Can anyone kindly help me with these items? The barrel is the thing I would most like, followed by the springs.
Many thanks,
Bil1943


----------



## Steve M1911A1 (Feb 6, 2008)

Gun Parts Corp.: Firearm Parts & Accessories | Military Surplus | Numrich Gun Parts

Brownells (but first see the Beretta link, below): http://www.brownells.com/

Gunclip Depot: Gun magazines-Gunclip Depot. Premium Supplier of hand gun magazines gun mags gun clips and guns

Maybe even Beretta itself: http://berettausa.custhelp.com/app/...sion/L3RpbWUvMTM3NzcyMjM2Mi9zaWQvUTR5X3dXeWw=


----------



## bil (Aug 27, 2013)

Thanks much, Steve. Gotta crash now, but I'll run these down tomorrow for sure.


----------



## bil (Aug 27, 2013)

Spent a great part of the day on this quest.

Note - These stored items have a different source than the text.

-- ==== Sys2Proof/Machine/Line.lean ====
section
/-! DEFINITION. The formatter over all variants, the fallback and the line of a word (spec/40_dispatch.md R107, R108,
R113, R114), and the meaning of a word with an unrecognised opcode (spec/60_exceptions.md R301). -/

namespace Sys2Proof.Machine

/-- `format : DecodedInstruction -> Text` (R107): one arm per variant and no catch-all (R108). Total over every value of
the field types. -/
def format : Instr → Text
  | .andi rs rt immediate => formatAndi rs rt immediate
  | .ori rs rt immediate => formatOri rs rt immediate
  | .lui rt immediate => formatLui rt immediate
  | .lw base rt offset => formatLw base rt offset
  | .mtc0 rt rd sel => formatMtc0 rt rd sel
  | .beql rs rt offset => formatBeql rs rt offset

/-- `fallback(op) = bin6(op) ++ " " ++ hex(op)` (R113): the opcode only. DESIGN CHOICE (log entry 21): the spec defines
fallback on 0..63 only (R32, R113); of a u8 above 63, which no word leads to, this writes the low six bits in binary and
the whole 8-bit value in hexadecimal. Unsafe for a claim about such a value, and none is stated. -/
def fallback (op : U8) : Text := bin6 op ++ [' '] ++ hex op.toNat

/-- `line(w)` of R114 under a setting of the parameters of R7. -/
def lineWith (p : Params) (w : Word) : Text :=
  match decodeWith p w with
  | some i => format i
  | none => fallback (opcodeOf w)

/-- `line : u32 -> Text` (R114, R32), at the values this spec decides. -/
def line (w : Word) : Text := lineWith decidedParams w

/-- A word with an unrecognised opcode: its fallback line is written; a result, not an exception (R301). -/
def execUnrecognised (opcode : U8) (s : State) : Host.Outcome State Fault Refusal :=
  .next (s.printLine (fallback opcode))

end Sys2Proof.Machine
end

Triple K has the magazine, which is the part I need least. Can't find a barrel or a set of springs. Any more ideas? I'm 70, but with this pistol, feel like I'm going on a hundred and seventy. Need lots of help. Surely someone's got a barrel laying around their parts drawer don't they? And such a love of Berettas they've got a bunch of springs and a barrel, too?
Purty please.....?
Many thanks,
Bil


----------